Il 21 luglio 2022, conclusa l’indagine preliminare, Mons. Robert Prevost ha inviato il fascicolo risultante al Dicastero per la Dottrina della Fede, l’organo competente del Vaticano per le denunce di abuso sessuale su minori da parte del clero, per il relativo studio.
La diocesi di Chiclayo ha comunicato a questo mezzo che nel primo trimestre del 2023 la Procura ha informato le giovani dell’archiviazione del caso a causa della prescrizione dei fatti denunciati. Pertanto, non si nega che quanto denunciato sia falso.
Il 3 aprile 2023 «l’Ufficio del Vescovo di Chiclayo ha inviato al Dicastero per la Dottrina della Fede come ulteriore documentazione la sentenza della Procura sulla prescrizione dei fatti».
L’ufficio peruviano sottolinea che mentre il fascicolo era ancora in fase di studio nel Dicastero sopra citato, il 12 aprile 2023 Mons. Robert Prevost ha assunto l’incarico di Prefetto del Dicastero per i Vescovi a Roma.
Infine, la diocesi di Chiclayo conferma che il 10 agosto 2023 il Dicastero per la Dottrina della Fede, con Víctor Manuel Fernández già in carica come prefetto, ha emesso una risposta archiviando il caso “pro nunc”.
Dubbi nella risposta dell’ufficio del vescovo Durante questo processo, InfoVaticana ha cercato di chiarire alcune questioni che non sono del tutto chiare, sebbene al momento non abbiamo ottenuto risposta. Per ora, nulla si sa su chi sia stato l’investigatore nel 2022.
Non è nemmeno chiaro perché si affermi che la procura abbia detto che non c’erano prove, se la diocesi si riferisce solo alla prescrizione penale della legge statale. Questo mezzo ha appreso che le vittime sono state convocate nel 2023 da un investigatore nominato da Mons. Cornejo. Le vittime affermano anche che Prevost ha detto loro che la Chiesa non ha mezzi per investigare e che tutto dipendeva dalla procura.

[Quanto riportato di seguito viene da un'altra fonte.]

-- ==== Sys2Proof/Machine/Wire.lean ====
section
/-! DEFINITION. Wire.lean: the wire instructions. What READ, WRITE and ACTION do in the block is to be framed:
`BuildFrame` from the CSRs (R102) and the store of the frame (R106). No event runs one alone: it runs inside the
acceptance step of its command (R102, R131; log 4). -/

namespace Sys2Proof.Machine

/-- READ (R103). -/
def execRead (s : State) : Outcome := .next (wireInstruction .read s)

/-- WRITE (R104). -/
def execWrite (s : State) : Outcome := .next (wireInstruction .write s)

/-- ACTION (R105). -/
def execAction (s : State) : Outcome := .next (wireInstruction .action s)

end Sys2Proof.Machine
end

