/-- The last byte of a response is stored and the whole of it checked (R145). -/
theorem rxStep_collect_last {s : State} (hp : s.phase = .collect) (hmax : s.lN.toNat ≤ maxResp)
    (hn : s.rxcnt.toNat + 1 = s.lN.toNat) (b : Byte) : rxStep b s = check { s with
      rxbuf := s.rxbuf.write s.rxcnt.toNat b, rxcnt := s.lN } := by
  have hfit : s.rxcnt.toNat < maxResp := by omega
  have hfull : s.rxcnt + 1 = s.lN := BitVec.eq_of_toNat_eq ((rxcnt_succ_toNat hfit).trans hn)
  rw [rxStep_collect hp, collectByte_eq hfit, checkIfComplete_eq, hfull]
  exact if_pos rfl

/-- Settles O28: in `COLLECT` no byte waits in `RXQ`, so the check flushes nothing. -/
theorem collectedByteOutcomes : Obligations.CollectedByteOutcomes := by
  unfold Obligations.CollectedByteOutcomes
  intro s b hinv hp
  obtain ⟨hq, -⟩ := hinv.collecting hp
  have hl : LatchLegal s := hinv.latched
  refine ⟨fun hn => rxStep_collect_part hp hl.1 hn b, fun hn buf good hbuf hgood => ?_⟩
  subst hbuf hgood
  exact (rxStep_collect_last hp hl.1 hn b).trans (check_of_no_bytes hl hq)

theorem tickStep_collect {s : State} (hp : s.phase = .collect) : tickStep s = collectTick s := by
  simp only [tickStep, hp]

/-- Settles O29: the three branches of the tick, which flushes nothing for the same reason. -/
theorem collectTickOutcomes : Obligations.CollectTickOutcomes := by
  unfold Obligations.CollectTickOutcomes
  intro s hinv hp
  obtain ⟨hq, -⟩ := hinv.collecting hp
  have hsucc : (countTick s).elapsed.toNat = s.elapsed.toNat + 1 := elapsed_succ_toNat_of_inv hinv (by simp [hp])
  have htick : deliver .tick s = collectTick s := tickStep_collect hp
  refine ⟨fun ht => ?_, fun ht hv => ?_, fun ht hv => ?_⟩
  · rw [htick, collectTick, if_neg (by omega)]
    rfl
  · rw [htick, collectTick, if_pos (by omega), if_pos hv, finish_of_no_bytes (s := countTick s) hq]
    rfl
  · rw [htick, collectTick, if_pos (by omega), if_neg (by simp [hv]), check_of_unvalidated (s := countTick s) hv,
      finish_of_no_bytes (s := countTick s) hq]
    rfl

/-! ### The deadline in `WAIT`, tick by tick -/

/-- `s` with `k` ticks counted, `q` in `RXQ` and `es` to come. -/
def waited (s : State) (k : Nat) (q : List Byte) (es : List Event) : State :=
  { s with events := es, elapsed := BitVec.ofNat 16 k, rxq := q }

theorem waited_zero {s : State} (he : s.elapsed = 0) (hq : s.rxq = []) : waited s 0 [] s.events = s := by
  rw [waited, ← BitVec.ofNat_eq_ofNat, ← he, ← hq]

theorem waited_elapsed_succ (s : State) (k : Nat) (q : List Byte) (es : List Event) :
    (waited s k q es).elapsed + 1 = BitVec.ofNat 16 (k + 1) := (BitVec.ofNat_add k 1).symm

/-- The state in which the deadline has ended `s`, with `q` in `RXQ` and `es` to come. -/
def timedOut (s : State) (q : List Byte) (es : List Event) : State := { s with
  events := es, elapsed := BitVec.ofNat 16 s.cfg.respTicks, err := .timeout, pvalid := false, done := true,
  phase := .idle, rxq := q }

/-- In flight there was no payload on show before the deadline either (R24). -/
theorem timedOut_eq {s : State} (hpv : s.pvalid = false) (q : List Byte) (es : List Event) :
    timedOut s q es = { s with
      events := es, elapsed := BitVec.ofNat 16 s.cfg.respTicks, err := .timeout, done := true, phase := .idle,
      rxq := q } := by
  rw [timedOut, ← hpv]
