-- ==== Sys2Proof/Decode.lean ====
section
/-! DEFINITION. Decoding (30_encoding.md R80 to R88), total on any list of words and any opcode word, and after it the
encoder, each written from the table of R84. -/

namespace Sys2Proof

/-- `wrap(v)` at `n` bits (00_scope.md R11, decision D2; log entry 17): the integer of [-2^(n-1), 2^(n-1)-1] that the low
`n` bits of `v` denote. -/
def wrap (n : Nat) (v : Int) : Int := (v + 2 ^ (n - 1)) % 2 ^ n - 2 ^ (n - 1)

/-- `wrap` at the width of a configuration (R11). -/
def Config.wrap (c : Config) (v : Int) : Int := Sys2Proof.wrap c.wordBits v

/-- One row of the opcode map: the opcode word, whether an operand word follows, and the instruction it stands for. -/
structure DecodeRow where
  value : Int
  hasOperand : Bool
  build : Int → Instr

/-- R84, load and store rows (40_load_store.md). -/
def loadStoreRows (m : OpcodeMap) : List DecodeRow :=
  [⟨m.loadImm, true, .loadImm⟩,
   ⟨m.loadAddr, true, .loadAddr⟩,
   ⟨m.loadInd, true, .loadInd⟩,
   ⟨m.loadIdxX, true, .loadIdxX⟩,
   ⟨m.loadIdxY, true, .loadIdxY⟩,
   ⟨m.loadSpX, false, fun _ => .loadSpX⟩,
   ⟨m.store, true, .store⟩]

/-- R84, input and output rows (41_io.md). -/
def inOutRows (m : OpcodeMap) : List DecodeRow :=
  [⟨m.get, false, fun _ => .get⟩,
   ⟨m.put, true, .put⟩]

/-- R84, arithmetic and copy rows (42_arith_copy.md). -/
def arithCopyRows (m : OpcodeMap) : List DecodeRow :=
  [⟨m.addX, false, fun _ => .addX⟩,
   ⟨m.addY, false, fun _ => .addY⟩,
   ⟨m.subX, false, fun _ => .subX⟩,
   ⟨m.subY, false, fun _ => .subY⟩,
   ⟨m.copyToX, false, fun _ => .copyToX⟩,
   ⟨m.copyFromX, false, fun _ => .copyFromX⟩,
   ⟨m.copyToY, false, fun _ => .copyToY⟩,
   ⟨m.copyFromY, false, fun _ => .copyFromY⟩,
   ⟨m.copyToSp, false, fun _ => .copyToSp⟩,
   ⟨m.copyFromSp, false, fun _ => .copyFromSp⟩]

/-- R84, control rows (43_control.md). -/
def controlRows (m : OpcodeMap) : List DecodeRow :=
  [⟨m.jump, true, .jump⟩,
   ⟨m.jumpIfEqual, true, .jumpIfEqual⟩,
   ⟨m.jumpIfNotEqual, true, .jumpIfNotEqual⟩,
   ⟨m.call, true, .call⟩,
   ⟨m.ret, false, fun _ => .ret⟩]

/-- R84, index and stack rows (44_index_stack.md). -/
def indexStackRows (m : OpcodeMap) : List DecodeRow :=
  [⟨m.incX, false, fun _ => .incX⟩,
   ⟨m.decX, false, fun _ => .decX⟩,
   ⟨m.push, false, fun _ => .push⟩,
   ⟨m.pop, false, fun _ => .pop⟩]

/-- R84, system rows (45_system.md). -/
def systemRows (m : OpcodeMap) : List DecodeRow :=
  [⟨m.int, false, fun _ => .int⟩,
   ⟨m.iRet, false, fun _ => .iRet⟩,
   ⟨m.endRun, false, fun _ => .endRun⟩]

/-- The rows of R84's table under a map. -/
def decodeRows (m : OpcodeMap) : List DecodeRow :=
  loadStoreRows m ++ inOutRows m ++ arithCopyRows m ++ controlRows m ++ indexStackRows m ++ systemRows m

/-- Decode of an opcode word: the whole word is compared with the values of the map (R85); none for an illegal word (R86). -/
def decodeOpcode (m : OpcodeMap) (w : Int) : Option DecodeRow :=
  (decodeRows m).find? fun r => r.value == w

/-- Why a list of words is no instruction. -/
inductive DecodeReject where
  /-- There is no word to decode. -/
  | noWords
  /-- The word matches no instruction of the map (R86). -/
  | illegalOpcode (w : Int)
  /-- A format O opcode (R80) with no operand word after it. -/
  | operandMissing (w : Int)
  deriving DecidableEq, Repr

/-- Decode the instruction at the head of a list of words, and give the words left over (R80, R87). -/
def decode (m : OpcodeMap) : List Int → Except DecodeReject (Instr × List Int)
  | [] => .error .noWords
  | w :: rest =>
    match decodeOpcode m w with
    | none => .error (.illegalOpcode w)
    | some r =>
      if r.hasOperand then
        match rest with
        | [] => .error (.operandMissing w)
        | op :: rest' => .ok (r.build op, rest')
      else .ok (r.build 0, rest)

/-- The instruction whose bits are `w`, numbered as spec/opcode_table.json numbers them: the opcode word is bits 31..0, the
operand word bits 63..32, each read as a signed integer (R10); bits from `nbits` up are 0. The table numbers words of the
reference width, 32 bits. -/
def tableWords (nbits w : Nat) : List Int :=
  let bits := w % 2 ^ nbits
  [wrap 32 bits, wrap 32 (bits / 2 ^ 32 : Nat)]

/-- What the decoder reads, under the reference map, from the instruction whose bits are `w`; none where it refuses. -/
def decodeTableWord (nbits w : Nat) : Option Instr :=
  match decode OpcodeMap.reference (tableWords nbits w) with
  | .ok (i, _) => some i
  | .error _ => none

/-- The opcode word of an instruction (R84). -/
def opcodeOf (m : OpcodeMap) : Instr → Int
  | .loadImm _ => m.loadImm
  | .loadAddr _ => m.loadAddr
  | .loadInd _ => m.loadInd
  | .loadIdxX _ => m.loadIdxX
  | .loadIdxY _ => m.loadIdxY
  | .loadSpX => m.loadSpX
  | .store _ => m.store
  | .get => m.get
  | .put _ => m.put
  | .addX => m.addX
  | .addY => m.addY
  | .subX => m.subX
  | .subY => m.subY
  | .copyToX => m.copyToX
  | .copyFromX => m.copyFromX
  | .copyToY => m.copyToY
  | .copyFromY => m.copyFromY
  | .copyToSp => m.copyToSp
  | .copyFromSp => m.copyFromSp
  | .jump _ => m.jump
  | .jumpIfEqual _ => m.jumpIfEqual
  | .jumpIfNotEqual _ => m.jumpIfNotEqual
  | .call _ => m.call
  | .ret => m.ret
  | .incX => m.incX
  | .decX => m.decX
  | .push => m.push
  | .pop => m.pop
  | .int => m.int
  | .iRet => m.iRet
  | .endRun => m.endRun

/-- The operand words of an instruction: one for format O, none for format Z (R80). -/
def operandWords : Instr → List Int
  | .loadImm op => [op]
  | .loadAddr op => [op]
  | .loadInd op => [op]
  | .loadIdxX op => [op]
  | .loadIdxY op => [op]
  | .store op => [op]
  | .put op => [op]
  | .jump op => [op]
  | .jumpIfEqual op => [op]
  | .jumpIfNotEqual op => [op]
  | .call op => [op]
  | .loadSpX | .get | .addX | .addY | .subX | .subY | .copyToX | .copyFromX | .copyToY |
  .copyFromY | .copyToSp | .copyFromSp | .ret | .incX | .decX | .push | .pop | .int |
  .iRet | .endRun => []

/-- The words of an instruction, the opcode word first (R80). -/
def encode (m : OpcodeMap) (i : Instr) : List Int := opcodeOf m i :: operandWords i

end Sys2Proof
end

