-- ==== Sys2Proof/Certificates/Slice0/Obligations.lean ====
section
/-! DEFINITION. The statements for the provers. Each docstring names the rule of spec/ it formalises; where a clause rests on
a decision of the spec (92_eei_decisions.md D<n>) or on a choice of the model (a log entry), it says so. -/

open Sys2Proof Sys2Proof.Machine

/-! ## Encoding -/

/-- Under every map of distinct words, decoding the words of an instruction gives it back, with its operand word whole and
the following words left over (30_encoding.md R80, R82, R84, R85, R87). -/
def Obligations.DecodeOfEncode : Prop :=
  ∀ (m : OpcodeMap), m.Distinct → ∀ (i : Instr) (rest : List Int), decode m (encode m i ++ rest) = .ok (i, rest)

/-- Under every map, the words a decode took are the words of the instruction it gave: no word has two meanings and no bit
is dropped (R85). -/
def Obligations.EncodeOfDecode : Prop :=
  ∀ (m : OpcodeMap) (ws rest : List Int) (i : Instr), decode m ws = .ok (i, rest) → ws = encode m i ++ rest

/-- In the reference map a word decodes exactly when 1 <= w <= 30 or w = 50 (R85, R86). The numbering is the spec's
decision D9 (log entry 15). -/
def Obligations.LegalOpcodesOfReferenceMap : Prop :=
  ∀ w : Int, (decodeOpcode OpcodeMap.reference w).isSome = true ↔ (1 ≤ w ∧ w ≤ 30) ∨ w = 50

/-- The operand-bearing instructions are exactly these eleven; every other is one word (R83). -/
def Obligations.OperandBearingInstructionsAreEleven : Prop :=
  ∀ (m : OpcodeMap) (i : Instr),
    ((encode m i).length = 2 ↔
      ∃ op, i = .loadImm op ∨ i = .loadAddr op ∨ i = .loadInd op ∨ i = .loadIdxX op ∨ i = .loadIdxY op ∨
        i = .store op ∨ i = .put op ∨ i = .jump op ∨ i = .jumpIfEqual op ∨ i = .jumpIfNotEqual op ∨ i = .call op) ∧
    ((encode m i).length ≠ 2 → (encode m i).length = 1)

/-- Words written out from R84's table decode to their instructions; the first line is the program of R96. -/
def Obligations.ReferenceWordsDecode : Prop :=
  decode OpcodeMap.reference [1, 5, 10, 50] = .ok (.loadImm 5, [10, 50]) ∧
  decode OpcodeMap.reference [10, 50] = .ok (.addX, [50]) ∧
  decode OpcodeMap.reference [50] = .ok (.endRun, []) ∧
  decode OpcodeMap.reference [9, 2, 28] = .ok (.put 2, [28]) ∧
  decode OpcodeMap.reference [23, 10] = .ok (.call 10, []) ∧
  decode OpcodeMap.reference [28, 27] = .ok (.pop, [27]) ∧
  decode OpcodeMap.reference [30, 1] = .ok (.iRet, [1]) ∧
  decode OpcodeMap.reference [31, 1] = .error (.illegalOpcode 31) ∧
  decode OpcodeMap.reference [7] = .error (.operandMissing 7)

/-! ## Reset and launch -/

/-- What every launch leaves (10_state.md R40, 70_reset_and_hazards.md R250, R252): the fixed values, and the launch inputs
where the spec names an input. -/
def Obligations.LaunchSetsTheResetState : Prop :=
  ∀ (c : Config) (l : LaunchInputs) (s : State), launch c l = .next s →
    s.pc = 0 ∧ s.sp = c.userSp0 ∧ s.mode = .user ∧ s.count = 0 ∧ s.timerLimit = l.timerLimit ∧ 1 ≤ s.timerLimit ∧
    s.ac = l.initAc ∧ s.x = l.initX ∧ s.y = l.initY ∧ s.status = .running ∧ s.out = [] ∧ s.mem = l.image ∧
    s.trace = [] ∧ s.cfg = c

/-- A launch is refused exactly on a configuration that breaks R9 or R84 or whose words do not fit WORD_BITS (the last: log
entry 26), on timerLimit <= 0 (R28, R253), on an input that is no word, so on timerLimit > 2^(WORD_BITS-1)-1 (R253), or on an
image that is no memory in the model's form (the MODEL's own check, log entry 24); otherwise it starts a run. -/
def Obligations.LaunchRefusesExactlyBadInputs : Prop :=
  ∀ (c : Config) (l : LaunchInputs),
    (¬ c.WF → launch c l = .refused .configIllFormed) ∧
    (c.WF → l.timerLimit ≤ 0 → launch c l = .refused .timerLimitNotPositive) ∧
    (c.WF → 1 ≤ l.timerLimit → ¬ l.Words c → launch c l = .refused .inputNotAWord) ∧
    (c.WF → 1 ≤ l.timerLimit → l.Words c → ¬ (l.image.WF ∧ l.image.Below c.memWords) →
      launch c l = .refused .imageIllFormed) ∧
    (c.WF → c.TimerLimitOk l.timerLimit → l.Words c → l.image.WF → l.image.Below c.memWords →
      ∃ s, launch c l = .next s)

/-- The values R40 fixes hold of State.reset: pc = 0, sp = 1000, User mode, count = 0, Running, empty logs. The values the
model chose (log entries 5 to 8 and 10) are not claimed. -/
def Obligations.ResetHasTheStatedValues : Prop :=
  State.reset.pc = 0 ∧ State.reset.sp = 1000 ∧ State.reset.mode = .user ∧ State.reset.count = 0 ∧
    State.reset.status = .running ∧ State.reset.out = [] ∧ State.reset.trace = []

/-- The invariant holds after reset. -/
def Obligations.InvHoldsAtReset : Prop := State.reset.Inv

/-- The invariant holds at the start of every run that is not refused (R253). -/
def Obligations.InvHoldsAtEveryLaunch : Prop :=
  ∀ (c : Config) (l : LaunchInputs) (s : State), launch c l = .next s → s.Inv

/-- Every step keeps the invariant: a well-formed configuration, registers and memory that hold words, memory in form and in
range, 0 <= count <= timerLimit (R41), the timer never overdue in User mode (R221), every request in range (R59), Terminate
exactly once and last (R58). -/
def Obligations.StepKeepsInv : Prop :=
  ∀ s t : State, s.Inv → step s = .next t → t.Inv

/-! ## The step -/

/-- When the words at pc can be fetched and decode to i, the step is i's execute phase on the counted, fetched state,
followed by the timer check (30_encoding.md R90, R92). -/
def Obligations.StepRunsDecodedInstruction : Prop :=
  ∀ (s : State) (i : Instr) (rest : List Int), s.status = .running → s.Reliable →
    s.accessFault s.pc .fetch s.pc = none →
    (i.hasOperand = true → s.accessFault s.pc .operand (s.cfg.wrap (s.pc + 1)) = none) →
    decode s.cfg.opcodeMap [s.mem.read s.pc.toNat, s.mem.read (s.cfg.wrap (s.pc + 1)).toNat] = .ok (i, rest) →
    step s = andThen (exec i (s.atExecute i)) fun u => u.timerCheck s.pc

/-- An opcode fetch the checks stop ends the run; the instruction was counted, pc and ir are unchanged, no Read was sent
(R81, R93, 20_memory.md R52, R55). Range faults are decision D4. -/
def Obligations.StepStopsOnFetchFault : Prop :=
  ∀ (s : State) (o : RunStatus), s.status = .running → s.accessFault s.pc .fetch s.pc = some o →
    step s = .next
      { s with count := s.countedStep, status := o, trace := s.trace ++ [.terminate] }

/-- A word that is no opcode of the map ends the run with InvalidOpcode(ir, pc0), in both modes, with pc = pc0 + 1 and
without an operand fetch (45_system.md R193, 60_exceptions.md R203). What the outcome records is decision D24. -/
def Obligations.StepStopsOnIllegalOpcode : Prop :=
  ∀ s : State, s.status = .running → s.Reliable → s.accessFault s.pc .fetch s.pc = none →
    decodeOpcode s.cfg.opcodeMap (s.mem.read s.pc.toNat) = none →
    step s = .next
      { s with
        count := s.countedStep
        ir := s.mem.read s.pc.toNat
        pc := s.cfg.wrap (s.pc + 1)
        status := .invalidOpcode (s.mem.read s.pc.toNat) s.pc
        trace := s.trace ++ [.read s.pc, .terminate] }

/-- Each of the eleven operand-bearing instructions fetches its operand word, or faults at it, as R110 says, after its
decode (R81, R83, R87). -/
def Obligations.OperandFetchOfEveryFormatO : Prop :=
  OperandFetchAsStated .loadImm ∧ OperandFetchAsStated .loadAddr ∧ OperandFetchAsStated .loadInd ∧
  OperandFetchAsStated .loadIdxX ∧ OperandFetchAsStated .loadIdxY ∧ OperandFetchAsStated .store ∧
  OperandFetchAsStated .put ∧ OperandFetchAsStated .jump ∧ OperandFetchAsStated .jumpIfEqual ∧
  OperandFetchAsStated .jumpIfNotEqual ∧ OperandFetchAsStated .call

/-- The timer interrupt is taken at the end of a step exactly when the run is Running, the mode is User and
count = timerLimit (R221); its dispatch then belongs to the same step (R213). -/
def Obligations.TimerFiresExactlyAtTheLimit : Prop :=
  ∀ (s : State) (pc0 : Int),
    (s.status = .running ∧ s.mode = .user ∧ s.count = s.timerLimit →
      s.timerCheck pc0 = (s.interruptDispatch pc0 .timer).toOutcome) ∧
    (¬ (s.status = .running ∧ s.mode = .user ∧ s.count = s.timerLimit) → s.timerCheck pc0 = .next s)

/-- A terminal status has no further step (10_state.md R33, R91). That the model answers a named fault there is its own
convention (log entry 3). -/
def Obligations.EndedRunHasNoStep : Prop :=
  ∀ s : State, s.status ≠ .running → step s = .fault (.runEnded s.status)

/-- A fatal outcome is distinguishable from a normal halt: only Halted has code 0 (60_exceptions.md R200; the codes are
decision D12). -/
def Obligations.FatalOutcomesDifferFromHalt : Prop :=
  ∀ o : RunStatus, o.code = some 0 ↔ o = .halted

/-! ## Loads and store -/

/-- LoadImm, whole (40_load_store.md R110): encoding, operand fetch and its faults, ac <- op, nothing else. -/
def Obligations.LoadImmResult : Prop :=
  OperandFetchAsStated .loadImm ∧
  ∀ (op : Int), encode OpcodeMap.reference (.loadImm op) = [1, op] ∧
    ∀ s : State, exec (.loadImm op) s = .next { s with ac := op }

/-- LoadAddr, whole (R111): a stopped read sends no request and changes nothing but the status; else ac <- M[op]. -/
def Obligations.LoadAddrResult : Prop :=
  OperandFetchAsStated .loadAddr ∧
  ∀ (op : Int), encode OpcodeMap.reference (.loadAddr op) = [2, op] ∧
    ∀ s : State,
      (∀ o, s.accessFault (s.pc - 2) .data op = some o → exec (.loadAddr op) s = .next (s.endedWith o)) ∧
      (s.accessFault (s.pc - 2) .data op = none → s.Reliable →
        exec (.loadAddr op) s = .next { s with ac := s.mem.read op.toNat, trace := s.trace ++ [.read op] })

/-- LoadInd, whole (R112): both reads are checked separately; the second, at p = M[op], may fault after the first. -/
def Obligations.LoadIndResult : Prop :=
  OperandFetchAsStated .loadInd ∧
  ∀ (op : Int), encode OpcodeMap.reference (.loadInd op) = [3, op] ∧
    ∀ s : State,
      (∀ o, s.accessFault (s.pc - 2) .data op = some o → exec (.loadInd op) s = .next (s.endedWith o)) ∧
      (s.accessFault (s.pc - 2) .data op = none → s.Reliable →
        (∀ o, s.accessFault (s.pc - 2) .data (s.mem.read op.toNat) = some o →
          exec (.loadInd op) s = .next { s with status := o, trace := s.trace ++ [.read op, .terminate] }) ∧
        (s.accessFault (s.pc - 2) .data (s.mem.read op.toNat) = none →
          exec (.loadInd op) s = .next
            { s with
              ac := s.mem.read (s.mem.read op.toNat).toNat
              trace := s.trace ++ [.read op, .read (s.mem.read op.toNat)] }))

/-- LoadIdxX, LoadIdxY and LoadSpX (R113, R114, R115): one checked read at op + x, op + y, sp + x, wrapped. The wrap is
decision D2, the fault of a negative address D3 and D4 (log entry 17). -/
def Obligations.IndexedLoadResults : Prop :=
  ∀ (op : Int) (s : State),
    (∀ o, s.accessFault (s.pc - 2) .data (s.cfg.wrap (op + s.x)) = some o → exec (.loadIdxX op) s = .next (s.endedWith o)) ∧
    (s.accessFault (s.pc - 2) .data (s.cfg.wrap (op + s.x)) = none → s.Reliable →
      exec (.loadIdxX op) s = .next
        { s with ac := s.mem.read (s.cfg.wrap (op + s.x)).toNat, trace := s.trace ++ [.read (s.cfg.wrap (op + s.x))] }) ∧
    (∀ o, s.accessFault (s.pc - 2) .data (s.cfg.wrap (op + s.y)) = some o → exec (.loadIdxY op) s = .next (s.endedWith o)) ∧
    (s.accessFault (s.pc - 2) .data (s.cfg.wrap (op + s.y)) = none → s.Reliable →
      exec (.loadIdxY op) s = .next
        { s with ac := s.mem.read (s.cfg.wrap (op + s.y)).toNat, trace := s.trace ++ [.read (s.cfg.wrap (op + s.y))] }) ∧
    (∀ o, s.accessFault (s.pc - 1) .data (s.cfg.wrap (s.sp + s.x)) = some o → exec .loadSpX s = .next (s.endedWith o)) ∧
    (s.accessFault (s.pc - 1) .data (s.cfg.wrap (s.sp + s.x)) = none → s.Reliable →
      exec .loadSpX s = .next
        { s with ac := s.mem.read (s.cfg.wrap (s.sp + s.x)).toNat, trace := s.trace ++ [.read (s.cfg.wrap (s.sp + s.x))] })

/-- Store (R116, 20_memory.md R67): a stopped store writes nothing and sends no request; else M[op] <- ac. -/
def Obligations.StoreResult : Prop :=
  ∀ (op : Int) (s : State),
    (∀ o, s.accessFault (s.pc - 2) .write op = some o → exec (.store op) s = .next (s.endedWith o)) ∧
    (s.accessFault (s.pc - 2) .write op = none → s.Reliable →
      exec (.store op) s = .next
        { s with mem := s.mem.write op.toNat s.ac, trace := s.trace ++ [.write op s.ac] })

/-- A Store is seen by the next fetch of that word, with nothing in between, in a memory that is in form (R68, R70). -/
def Obligations.StoreIsSeenByTheNextFetch : Prop :=
  ∀ (op pc0 : Int) (s : State), s.mem.WF → s.Reliable → s.accessFault (s.pc - 2) .write op = none →
    ∃ t, exec (.store op) s = .next t ∧
      (t.setPc op).fetchWord pc0 .fetch =
        .ok s.ac { t with pc := t.cfg.wrap (op + 1), trace := t.trace ++ [.read op] }

/-! ## Input and output -/

/-- Get (41_io.md R130, R131): ac takes a word in [1, 100], and no other register, no memory and no request changes. The
draw is a free input (decision D16); the counter `draws` is the model's own (log entry 10). -/
def Obligations.GetDrawsFromOneToHundred : Prop :=
  ∀ s : State, ∃ (v : Int) (n : Nat), 1 ≤ v ∧ v ≤ 100 ∧ exec .get s = .next { s with ac := v, draws := n }

/-- Put (R132): selector 1 prints an integer, 2 a character, every other reports PortError and goes on; nothing else
changes. The event form is decision D11. -/
def Obligations.PutEmitsOneEvent : Prop :=
  ∀ (op : Int) (s : State),
    (op = 1 → exec (.put op) s = .next { s with out := s.out ++ [.printInt s.ac] }) ∧
    (op = 2 → exec (.put op) s = .next { s with out := s.out ++ [.printChar s.ac] }) ∧
    (op ≠ 1 → op ≠ 2 → exec (.put op) s = .next { s with out := s.out ++ [.portError op] })

/-! ## Arithmetic and copies -/

/-- AddX, AddY, SubX, SubY (42_arith_copy.md R140 to R143) at every width: ac becomes the word that differs from the exact sum
or difference by a multiple of 2^WORD_BITS (R11, R150; decision D2, log entry 17), and nothing else changes. -/
def Obligations.AddAndSubtractWrap : Prop :=
  ∀ s : State, s.cfg.WF →
    (∃ v, exec .addX s = .next { s with ac := v } ∧ IsWrapOf s.cfg v (s.ac + s.x)) ∧
    (∃ v, exec .addY s = .next { s with ac := v } ∧ IsWrapOf s.cfg v (s.ac + s.y)) ∧
    (∃ v, exec .subX s = .next { s with ac := v } ∧ IsWrapOf s.cfg v (s.ac - s.x)) ∧
    (∃ v, exec .subY s = .next { s with ac := v } ∧ IsWrapOf s.cfg v (s.ac - s.y))

/-- The six register copies: encoding, the copy, no fault, nothing else changes (R144 to R147 whole; of R148 and R149, which
also speak of later stack accesses and of a handler, this part). -/
def Obligations.RegisterCopies : Prop :=
  encode OpcodeMap.reference .copyToX = [14] ∧ encode OpcodeMap.reference .copyFromX = [15] ∧
  encode OpcodeMap.reference .copyToY = [16] ∧ encode OpcodeMap.reference .copyFromY = [17] ∧
  encode OpcodeMap.reference .copyToSp = [18] ∧ encode OpcodeMap.reference .copyFromSp = [19] ∧
  ∀ s : State,
    exec .copyToX s = .next { s with x := s.ac } ∧ exec .copyFromX s = .next { s with ac := s.x } ∧
    exec .copyToY s = .next { s with y := s.ac } ∧ exec .copyFromY s = .next { s with ac := s.y } ∧
    exec .copyToSp s = .next { s with sp := s.ac } ∧ exec .copyFromSp s = .next { s with ac := s.sp }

Fonti vicine all’indagine indicano che solo durante il tempo di Mons. Cornejo il sacerdote Eleuterio ha smesso di celebrare pubblicamente e si constata che ha celebrato numerose volte pubblicamente e ha anche concelebrato con il resto del presbiterio di Chiclayo. Riguardo all’ultima affermazione della diocesi, che il Dicastero per la Dottrina della Fede ha emesso una risposta archiviando il caso “pro nunc”, si deduce che ci sia qualche tipo di rapporto favorevole (a Chiclayo o a Roma) a questo sacerdote che gli permetterebbe – per ora – di non avere sanzioni canoniche.